Assigned task:
From the line with "rw [List.append_nil] at candidate" through the line with "rw [frameOf_length, frameOf_eq_concat]", repeat the entries verbatim, both end lines included, and add nothing.

[Opening Records shown section]

/-- In the first quarter an angle grows with its sine and against its cosine. -/
theorem arg_mono {x y x' y' : ℝ} (hx : 0 ≤ x') (hy : 0 ≤ y) (h0 : ¬(y' = 0 ∧ x' = 0)) (hxx : x' ≤ x) (hyy : y ≤ y') :
    Complex.arg ⟨x, y⟩ ≤ Complex.arg ⟨x', y'⟩ := by
  rcases eq_or_lt_of_le hx with rfl | hx'
  · have hy' : 0 < y' := lt_of_le_of_ne (hy.trans hyy) fun c => h0 ⟨c.symm, rfl⟩
    rw [arg_polar (x := 0) (y := y') hy' ⟨by linarith [Real.pi_pos], by linarith [Real.pi_pos]⟩ (by simp) (by simp)
      (θ := Real.pi / 2)]
    exact (le_abs_self _).trans (Complex.abs_arg_le_pi_div_two_iff.mpr hxx)
  · rw [arg_pos_re hx', arg_pos_re (hx'.trans_le hxx)]
    exact Real.arctan_strictMono.monotone (div_le_div₀ (hy.trans hyy) hyy hx' hxx)

theorem arg_tendsto {x y : Nat → ℝ} {a b : ℝ} (hx : Tendsto x atTop (𝓝 a)) (hy : Tendsto y atTop (𝓝 b))
    (h : 0 < a ∨ b ≠ 0) : Tendsto (fun p => Complex.arg ⟨x p, y p⟩) atTop (𝓝 (Complex.arg ⟨a, b⟩)) := by
  have c : Tendsto (fun p => (⟨x p, y p⟩ : ℂ)) atTop (𝓝 ⟨a, b⟩) :=
    (Complex.equivRealProdCLM.symm.continuous.tendsto (a, b)).comp (hx.prodMk_nhds hy)
  exact (Complex.continuousAt_arg h).tendsto.comp c

/-- The size of a number, its sign being known. -/
theorem sizeBracket_encloses {f : Nat → Rat × Rat} {v : ℝ} (h : Encloses f v) :
    Encloses (fun p => sizeBracket (SignType.sign v) (f p)) |v| ∧ ∀ p, 0 ≤ (sizeBracket (SignType.sign v) (f p)).1 := by
  rcases lt_trichotomy v 0 with hv | hv | hv
  · simp only [sizeBracket, show SignType.sign v = .neg from sign_neg hv, abs_of_neg hv]
    refine ⟨⟨fun p => ?_, fun p => ?_, ?_, ?_⟩, fun p => le_max_left _ _⟩
    · push_cast; exact max_le (by linarith) (by linarith [h.high p])
    · push_cast; linarith [h.low p]
    · simpa [max_eq_right (show (0 : ℝ) ≤ -v by linarith)] using (tendsto_const_nhds (x := (0 : ℝ))).max h.highLim.neg
    · simpa using h.lowLim.neg
  · subst hv
    simp only [sizeBracket, show SignType.sign (0 : ℝ) = .zero from sign_zero, abs_zero]
    exact ⟨by simpa using encloses_point 0, fun p => le_rfl⟩
  · simp only [sizeBracket, show SignType.sign v = .pos from sign_pos hv, abs_of_pos hv]
    refine ⟨⟨fun p => ?_, fun p => h.high p, ?_, h.highLim⟩, fun p => le_max_left _ _⟩
    · push_cast; exact max_le hv.le (h.low p)
    · simpa [max_eq_right hv.le] using (tendsto_const_nhds (x := (0 : ℝ))).max h.lowLim

theorem quarterBracket_encloses {form : Rat → Rat → RealNum} {κ : ℝ} (hf : AngleForm form κ) {f g : Nat → Rat × Rat}
    {s c : ℝ} (hs : Encloses f |s|) (hc : Encloses g |c|) (fs : ∀ p, 0 ≤ (f p).1) (gs : ∀ p, 0 ≤ (g p).1)
    (h0 : ¬(s = 0 ∧ c = 0)) :
    Encloses (fun p => quarterBracket form (SignType.sign s) (SignType.sign c) (f p) (g p) p)
      (κ * Complex.arg ⟨|c|, |s|⟩) := by
  unfold quarterBracket
  have hπ := Real.pi_pos
  by_cases s0 : s = 0
  · subst s0
    have hc0 : 0 < |c| := abs_pos.mpr fun k => h0 ⟨rfl, k⟩
    simp only [if_pos (show SignType.sign (0 : ℝ) = .zero from sign_zero)]
    have v := hf.value 0 1 le_rfl (by simp)
    have e : Complex.arg ⟨|c|, |0|⟩ = Complex.arg ⟨((1 : Rat) : ℝ), ((0 : Rat) : ℝ)⟩ := by
      rw [arg_polar (θ := 0) hc0 ⟨by linarith, hπ.le⟩ (by simp) (by simp),
        arg_polar (θ := 0) one_pos ⟨by linarith, hπ.le⟩ (by simp) (by simp)]
    rw [e]
    exact ratBracket_encloses (hf.rat 0 1) v
  · have hs' : SignType.sign s ≠ .zero := fun k => s0 (sign_eq_zero_iff.mp k)
    have hs0 : 0 < |s| := abs_pos.mpr s0
    simp only [if_neg hs']
    by_cases c0 : c = 0
    · subst c0
      simp only [if_pos (show SignType.sign (0 : ℝ) = .zero from sign_zero)]
      have v := hf.value 1 0 (by norm_num) (by simp)
      have e : Complex.arg ⟨|0|, |s|⟩ = Complex.arg ⟨((0 : Rat) : ℝ), ((1 : Rat) : ℝ)⟩ := by
        rw [arg_polar (θ := Real.pi / 2) hs0 ⟨by linarith, by linarith⟩ (by simp) (by simp),
          arg_polar (θ := Real.pi / 2) one_pos ⟨by linarith, by linarith⟩ (by simp) (by simp)]
      rw [e]
      exact ratBracket_encloses (hf.rat 1 0) v
    · have hc' : SignType.sign c ≠ .zero := fun k => c0 (sign_eq_zero_iff.mp k)
      have hc0 : 0 < |c| := abs_pos.mpr c0
      simp only [if_neg hc']
      have g2 : ∀ p, (0 : ℝ) < (g p).2 := fun p => hc0.trans_le (hc.high p)
      have f2 : ∀ p, (0 : ℝ) < (f p).2 := fun p => hs0.trans_le (hs.high p)
      have f1 : ∀ p, (0 : ℝ) ≤ (f p).1 := fun p => by exact_mod_cast fs p
      have g1 : ∀ p, (0 : ℝ) ≤ (g p).1 := fun p => by exact_mod_cast gs p
      refine encloses_between (a := fun p => κ * Complex.arg ⟨((g p).2 : ℝ), ((f p).1 : ℝ)⟩)
        (b := fun p => κ * Complex.arg ⟨((g p).1 : ℝ), ((f p).2 : ℝ)⟩)
        (fun p => hf.rat _ _) (fun p => hf.rat _ _) (fun p => hf.value _ _ (fs p) fun k => ?_)
        (fun p => hf.value _ _ ?_ fun k => ?_) (fun p => mul_le_mul_of_nonneg_left ?_ hf.pos.le)
        (fun p => mul_le_mul_of_nonneg_left ?_ hf.pos.le) ((arg_tendsto hc.highLim hs.lowLim (.inl hc0)).const_mul κ)
        ((arg_tendsto hc.lowLim hs.highLim (.inl hc0)).const_mul κ)
      · have := g2 p; rw [k.2, Rat.cast_zero] at this; exact lt_irrefl _ this
      · exact_mod_cast (f2 p).le
      · have := f2 p; rw [k.1, Rat.cast_zero] at this; exact lt_irrefl _ this
      · exact arg_mono hc0.le (f1 p) (fun k => hs0.ne' k.1) (hc.high p) (hs.low p)
      · exact arg_mono (g1 p) hs0.le (fun k => (f2 p).ne' k.1) (hc.low p) (hs.high p)
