/-- Reads that follow an incomplete candidate are one scan of it with all their bytes behind it. -/
theorem scanReads_eq {left : List Byte} (h : leftoverForm left = true) (reads : List (List Byte)) :
    scanReads left reads = ((scan (left ++ reads.flatten)).1, scanLeft (left ++ reads.flatten)) := by
  induction reads generalizing left with
  | nil => simp only [scanReads, List.flatten_nil, List.append_nil, scan_leftover h, scanLeft_leftover h]
  | cons r reads ih =>
    obtain ⟨results, kept⟩ := scan_append (left ++ r) reads.flatten
    rw [List.flatten_cons, ← List.append_assoc, results, kept]
    simp only [scanReads, drop_scan, ih (leftoverForm_scanLeft _)]

theorem scan_singleton (b : Byte) : (scan [b]).1 = [] ∧ scanLeft [b] = if b = Config.sync then [b] else [] := by
  split
  next sync =>
    have form : leftoverForm [b] = true := by simp [leftoverForm, sync]
    exact ⟨by rw [scan_leftover form], scanLeft_leftover form⟩
  next other =>
    have ends := scanLoop_none 1 [b] (by simpa using Ne.symm other)
    exact Prod.mk.inj ends

/-- One byte into the machine is SCAN of the buffer with that byte behind it. -/
theorem serialStep_eq {buf : List Byte} (h : leftoverForm buf = true) (b : Byte) :
    serialStep buf b = ((scan (buf ++ [b])).1, scanLeft (buf ++ [b])) := by
  have waits (form : leftoverForm (buf ++ [b]) = true) :
      ([], buf ++ [b]) = ((scan (buf ++ [b])).1, scanLeft (buf ++ [b])) := by
    rw [scan_leftover form, scanLeft_leftover form]
  obtain ⟨found, left⟩ := scan_singleton b
  match buf, h with
  | [], _ => exact Prod.ext found.symm left.symm
  | [b₀], h => exact waits (by simpa [leftoverForm] using h)
  | b₀ :: len :: more, h =>
    obtain ⟨rfl, room⟩ : b₀ = Config.sync ∧ (more = [] ∨ more.length < len.toNat) := by simpa [leftoverForm] using h
    simp only [serialStep]
    split
    case isTrue full =>
      have complete : (more ++ [b]).length = len.toNat := by simpa using full.2
      have candidate := scan_candidate (g := []) len (more ++ [b]) [] (by simp) complete (by simp)
      rw [List.append_nil] at candidate
      exact Prod.ext candidate.1.symm candidate.2.symm
    case isFalse notFull =>
      split
      case isTrue zero =>
        obtain rfl : more = [] := room.resolve_right (by omega)
        have candidate := scan_candidate (g := []) len [] [b] (by simp) zero.symm (by simp)
        rw [found, left] at candidate
        exact Prod.ext candidate.1.symm candidate.2.symm
      case isFalse positive =>
        refine waits ?_
        have short : (more ++ [b]).length < len.toNat := by
          have held := room.imp_left List.length_eq_zero_iff.mpr
          simp only [List.length_cons, List.length_append, List.length_nil] at notFull ⊢
          omega
        simp only [leftoverForm, List.cons_append, decide_eq_true short, Bool.or_true, decide_true, Bool.and_true]

/-- The machine is repeated SCAN of reads of one byte. -/
theorem serialRun_eq_scanReads {buf : List Byte} (h : leftoverForm buf = true) (bytes : List Byte) :
    serialRun buf bytes = scanReads buf (bytes.map fun b => [b]) := by
  induction bytes generalizing buf with
  | nil => rfl
  | cons b bytes ih =>
    rw [List.map_cons, serialRun, scanReads]
    simp only [serialStep_eq h, drop_scan, ih (leftoverForm_scanLeft _)]

/-! ### Built frames (41_frame_codec.md R163, R165, R167, R168) -/

theorem frameOf_length (t : Byte) (p : List Byte) : (frameOf t p).length = p.length + 4 := by simp [frameOf]

theorem frameOf_eq_concat (t : Byte) (p : List Byte) :
    frameOf t p = (Config.sync :: BitVec.ofNat 8 (p.length + 2) :: t :: p) ++ [crc8 (t :: p)] := rfl

theorem drop_frameOf_length_sub_one (t : Byte) (p : List Byte) :
    (frameOf t p).drop ((frameOf t p).length - 1) = [crc8 (t :: p)] := by
  rw [frameOf_length, frameOf_eq_concat]
  exact List.drop_left' rfl

theorem lengthByte_toNat {p : List Byte} (h : p.length ≤ 253) : (BitVec.ofNat 8 (p.length + 2)).toNat = p.length + 2 := by
  rw [BitVec.toNat_ofNat]
  omega

theorem build_eq_frameOf (t : Byte) {p : List Byte} (h : p.length ≤ 253) : build t p = .ok (frameOf t p) :=
  if_neg (by simp only [Config.lenMax]; omega)

theorem build_eq_error (t : Byte) {p : List Byte} (h : 255 < p.length + 2) : build t p = .error p.length := if_pos h

/-- A valid frame is what BUILD makes of its type and payload. -/
theorem validFrame_eq_frameOf {f : List Byte} (h : validFrame f = true) : ∃ t p, p.length ≤ 253 ∧ f = frameOf t p := by
  obtain ⟨len, body, rfl, h2, hb⟩ := validFrame_form f h
  obtain ⟨t, p, rfl⟩ : ∃ t p, body = t :: p := List.exists_cons_of_length_pos (by omega)
  rw [List.length_cons] at hb
  have small := len.isLt
  refine ⟨t, p, by omega, ?_⟩
  have announced : BitVec.ofNat 8 (p.length + 2) = len := by
    rw [hb, BitVec.ofNat_toNat, BitVec.setWidth_eq]
  rw [frameOf, announced]
  rfl

theorem scan_frameOf_append (t : Byte) {p : List Byte} (h : p.length ≤ 253) (after : List Byte) :
    (scan (frameOf t p ++ after)).1 = .ok (frameOf t p) :: (scan after).1 ∧
      scanLeft (frameOf t p ++ after) = scanLeft after := by
  obtain ⟨found, left⟩ := scan_frameOf t h
  have cut := scan_append (frameOf t p) after
  rwa [found, left] at cut

theorem scan_frames {fs : List (Byte × List Byte)} (h : ∀ f ∈ fs, f.2.length ≤ 253) :
    (scan (fs.map fun f => frameOf f.1 f.2).flatten).1 = (fs.map fun f => .ok (frameOf f.1 f.2)) ∧
      scanLeft (fs.map fun f => frameOf f.1 f.2).flatten = [] := by
  induction fs with
  | nil => exact ⟨rfl, rfl⟩
  | cons f fs ih =>
    obtain ⟨hf, hfs⟩ := List.forall_mem_cons.mp h
    obtain ⟨found, left⟩ := scan_frameOf_append f.1 hf (fs.map fun f => frameOf f.1 f.2).flatten
    simp only [List.map_cons, List.flatten_cons, found, left, ih hfs, and_self]

theorem scan_wrong_crc (t : Byte) {p : List Byte} {x : Byte} (h : p.length ≤ 253) (hx : x ≠ crc8 (t :: p))
    (after : List Byte) :
    (scan ((frameOf t p).dropLast ++ [x] ++ after)).1 = .crcError :: (scan after).1 ∧
      scanLeft ((frameOf t p).dropLast ++ [x] ++ after) = scanLeft after := by
  have len := lengthByte_toNat h
  have judged : judge (Config.sync :: BitVec.ofNat 8 (p.length + 2) :: (t :: p ++ [x])) = .crcError :=
    (judge_of_checked _ (t :: p) x (by simp [len]) (by omega)).trans (if_neg hx.symm)
  have damaged : (frameOf t p).dropLast ++ [x] ++ after =
      [] ++ Config.sync :: BitVec.ofNat 8 (p.length + 2) :: ((t :: p ++ [x]) ++ after) := by
    rw [frameOf_eq_concat, List.dropLast_concat]
    simp
  have found := scan_candidate (g := []) (BitVec.ofNat 8 (p.length + 2)) (t :: p ++ [x]) after (by simp) (by simp [len])
    (by simp)
  rwa [judged, ← damaged] at found

/-- A frame that has not arrived whole is an incomplete candidate. -/
theorem leftoverForm_take_frameOf (t : Byte) {p : List Byte} {n : Nat} (h : p.length ≤ 253) (hn : n < p.length + 4) :
    leftoverForm ((frameOf t p).take n) = true := by
  match n, hn with
  | 0, _ => rfl
  | 1, _ => rfl
  | n + 2, hn =>
    have len := lengthByte_toNat h
    have short : ((t :: (p ++ [crc8 (t :: p)])).take n).length < (BitVec.ofNat 8 (p.length + 2)).toNat := by
      rw [List.length_take, len]
      omega
    simp only [frameOf, List.take_succ_cons, leftoverForm, decide_eq_true short, Bool.or_true, Bool.and_true]
    rfl

/-! ### The statements -/

/-- Settles O14: each way a pass ends, then the two judgements. -/
theorem scanAlgorithm : Obligations.ScanAlgorithm := by
  refine ⟨fun buf hg => ?none, fun g tail hg ht => ?short, fun g len more hg hm => ?wait,
    fun g len body after hg hb hne => ?candidate, fun len body _ h => judge_short len body h,
    fun len checked crc => judge_of_checked len checked crc⟩
  case none =>
    have ends := scan_of_last_pass (g := buf) (left := []) fun n => by
      rw [List.append_nil]
      exact scanLoop_none n buf hg
    rwa [List.append_nil] at ends
  case short => exact scan_of_last_pass fun n => scanLoop_short n g tail hg ht
  case wait => exact scan_of_last_pass fun n => scanLoop_wait n g len more hg hm
  case candidate =>
    obtain ⟨found, left⟩ := scan_candidate len body after hg hb hne
    have behind := consumed_add_left after
    refine (scan_eq_iff _ _ _).mpr ⟨found, ?_⟩
    rw [show (0xC8#8 : Byte) = Config.sync from rfl, left]
    simp only [List.length_append, List.length_cons]
    omega

/-- Settles O15: a leftover has `leftoverForm`, and every clause about it follows from that form. -/
theorem scanLeftover : Obligations.ScanLeftover := by
  intro buf
  have form := leftoverForm_scanLeft buf
  rw [drop_scan]
  exact ⟨(Nat.le_div_iff_mul_le (by decide)).mpr (by have := two_mul_results_le buf; omega), consumed_at_sync buf,
    (leftoverForm_iff _).mp form, leftover_length_le form, scan_leftover form, fun s _ => framerState_iff s⟩

/-- Settles O16: the cut in two, and by induction any cut. -/
theorem scanCutIndependent : Obligations.ScanCutIndependent := by
  refine ⟨fun a b => ?_, fun reads => ?_⟩
  · rw [drop_scan]
    exact scan_append_eq a b
  · rw [drop_scan]
    exact scanReads_eq rfl reads

/-- Settles O17: the machine is repeated SCAN of one byte, which is one SCAN of all. -/
theorem serialMachineIsScan : Obligations.SerialMachineIsScan := by
  intro bytes
  have serial := serialRun_eq_scanReads (buf := []) rfl bytes
  refine ⟨?_, serial⟩
  rw [serial, scanReads_eq rfl, drop_scan, ← List.flatMap_def, List.flatMap_singleton', List.nil_append]

/-- Settles O18: the clauses on frames, whole, damaged and cut short; then the heartbeat hidden behind `C8 FF`. -/
theorem builtFramesScan : Obligations.BuiltFramesScan := by
  refine ⟨fun fs h => ?frames, fun t p h => ⟨build_eq_frameOf t h, ?one⟩, fun t p x u q hp hq hx => ?damaged,
    fun t p n h hn => scan_leftover (leftoverForm_take_frameOf t h hn), [0xC8#8, 0xFF#8], by simp, ?hidden⟩
  case frames =>
    obtain ⟨found, left⟩ := scan_frames h
    refine (scan_eq_iff _ _ _).mpr ⟨found, ?_⟩
    simp [left, List.length_flatten, frameOf_length, Function.comp_def]
  case one =>
    obtain ⟨found, left⟩ := scan_frameOf t h
    exact (scan_eq_iff _ _ _).mpr ⟨found, by rw [left, frameOf_length]; rfl⟩
  case damaged =>
    obtain ⟨first, behind⟩ := scan_wrong_crc t hp hx (frameOf u q)
    obtain ⟨second, left⟩ := scan_frameOf u hq
    refine (scan_eq_iff _ _ _).mpr ⟨by rw [first, second], ?_⟩
    rw [behind, left, List.length_append, List.length_append, List.length_dropLast, frameOf_length, frameOf_length]
    rfl
  case hidden => exact scan_leftover rfl

/-- Settles O20: what SCAN reports is a valid frame, and a valid frame is a built one. -/
theorem scanThenBuild : Obligations.ScanThenBuild := by
  intro buf f reported
  obtain ⟨t, p, hp, rfl⟩ := validFrame_eq_frameOf (scanLoop_ok_valid _ buf f reported)
  have built := build_eq_frameOf t hp
  refine ⟨t, p, ?_, built, fun s hs => ?_⟩
  · rw [drop_frameOf_length_sub_one]
    rfl
  · rw [exec_netIn hs]
    simp only [State.netDatagram, built, State.enqueueNet]

/-- Settles O13. -/
theorem scanRuns : Obligations.ScanRuns :=
  fun buf _ h => ⟨rfl, exec_scan h buf, Nat.sub_le _ _⟩

/-- Settles O19: BUILD answers `frameOf` up to 253 bytes of payload, and an error above. -/
theorem buildRuns : Obligations.BuildRuns := by
  refine fun t p s h => ⟨rfl, fun hp => ?_, fun hp => ?_⟩
  · exact exec_build_ok h (build_eq_frameOf t (by omega))
  · exact exec_build_error h (build_eq_error t hp)

end Sys2Proof.Machine
end

/-! ## The Channel Codec: one integer, cut into bytes or into channels

What stands here settles O21 to O26. The bytes and the channels are lanes, of 8 and of 11 bits, of one integer, and
`Lanes.shiftRight_eq` takes the lowest lane off what is left of it: the stepwise form and every line of the unrolled forms do
so one, two or three times. `bitSpace_of_pack` says that PACK keeps the integer, and `laneSpace_unpack` that UNPACK does. -/

section

open Sys2Proof Sys2Proof.Machine Sys2Proof.Claims

namespace Sys2Proof.Machine

/-! ### Lanes of an integer (20_memory.md R63) -/

/-- `V` is `lane 0`, `lane 1` and so on, each of `w` bits, the first one lowest. -/
structure Lanes (w : Nat) (lane : Nat → Nat) (V : Nat) : Prop where
  small : ∀ i, lane i < 2 ^ w
  bit : ∀ k, V.testBit k = (lane (k / w)).testBit (k % w)

/-- What stands above a mask does not get through it. -/
theorem or_shiftLeft_and_mask (x y : Nat) {m d : Nat} (h : m ≤ d) :
    (x ||| y <<< d) &&& (2 ^ m - 1) = x &&& (2 ^ m - 1) := by
  have above : y <<< d &&& (2 ^ m - 1) = 0 := by
    rw [Nat.and_two_pow_sub_one_eq_mod, Nat.shiftLeft_eq]
    exact Nat.mod_eq_zero_of_dvd ((Nat.pow_dvd_pow 2 h).trans (Nat.dvd_mul_left _ _))
  rw [Nat.and_or_distrib_right, above, Nat.or_zero]

section
variable {w V : Nat} {lane : Nat → Nat} (lanes : Lanes w lane V)
include lanes

/-- From a cursor within lane `j`: what is left of that lane, and above it the lanes from `j + 1` on. -/
theorem Lanes.shiftRight_eq {s : Nat} (hs : s ≤ w) (j : Nat) :
    V >>> (w * j + s) = lane j >>> s ||| (V >>> (w * (j + 1))) <<< (w - s) := by
  refine Nat.eq_of_testBit_eq fun t => ?_
  rw [Nat.testBit_or, Nat.testBit_shiftLeft, Nat.testBit_shiftRight, Nat.testBit_shiftRight, Nat.testBit_shiftRight]
  by_cases within : s + t < w
  · have quot : (w * j + s + t) / w = j := by
      rw [Nat.add_assoc, Nat.mul_add_div (by omega), Nat.div_eq_of_lt within, Nat.add_zero]
    have rem : (w * j + s + t) % w = s + t := by
      rw [Nat.add_assoc, Nat.mul_add_mod, Nat.mod_eq_of_lt within]
    rw [lanes.bit, quot, rem, decide_eq_false (by omega), Bool.false_and, Bool.or_false]
  · have off : (lane j).testBit (s + t) = false :=
      Nat.testBit_lt_two_pow ((lanes.small j).trans_le (Nat.pow_le_pow_right (by decide) (by omega)))
    have cursor : w * j + s + t = w * (j + 1) + (t - (w - s)) := by rw [Nat.mul_succ]; omega
    rw [off, Bool.false_or, decide_eq_true (by omega), Bool.true_and, cursor]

[Closing Records shown section]

Answer space:
      rw [List.append_nil] at candidate
      exact Prod.ext candidate.1.symm candidate.2.symm
    case isFalse notFull =>
      split
      case isTrue zero =>
        obtain rfl : more = [] := room.resolve_right (by omega)
        have candidate := scan_candidate (g := []) len [] [b] (by simp) zero.symm (by simp)
        rw [found, left] at candidate
        exact Prod.ext candidate.1.symm candidate.2.symm
      case isFalse positive =>
        refine waits ?_
        have short : (more ++ [b]).length < len.toNat := by
          have held := room.imp_left List.length_eq_zero_iff.mpr
          simp only [List.length_cons, List.length_append, List.length_nil] at notFull ⊢
          omega
        simp only [leftoverForm, List.cons_append, decide_eq_true short, Bool.or_true, decide_true, Bool.and_true]

/-- The machine is repeated SCAN of reads of one byte. -/
theorem serialRun_eq_scanReads {buf : List Byte} (h : leftoverForm buf = true) (bytes : List Byte) :
    serialRun buf bytes = scanReads buf (bytes.map fun b => [b]) := by
  induction bytes generalizing buf with
  | nil => rfl
  | cons b bytes ih =>
    rw [List.map_cons, serialRun, scanReads]
    simp only [serialStep_eq h, drop_scan, ih (leftoverForm_scanLeft _)]

/-! ### Built frames (41_frame_codec.md R163, R165, R167, R168) -/

theorem frameOf_length (t : Byte) (p : List Byte) : (frameOf t p).length = p.length + 4 := by simp [frameOf]

theorem frameOf_eq_concat (t : Byte) (p : List Byte) :
    frameOf t p = (Config.sync :: BitVec.ofNat 8 (p.length + 2) :: t :: p) ++ [crc8 (t :: p)] := rfl

theorem drop_frameOf_length_sub_one (t : Byte) (p : List Byte) :
    (frameOf t p).drop ((frameOf t p).length - 1) = [crc8 (t :: p)] := by
  rw [frameOf_length, frameOf_eq_concat]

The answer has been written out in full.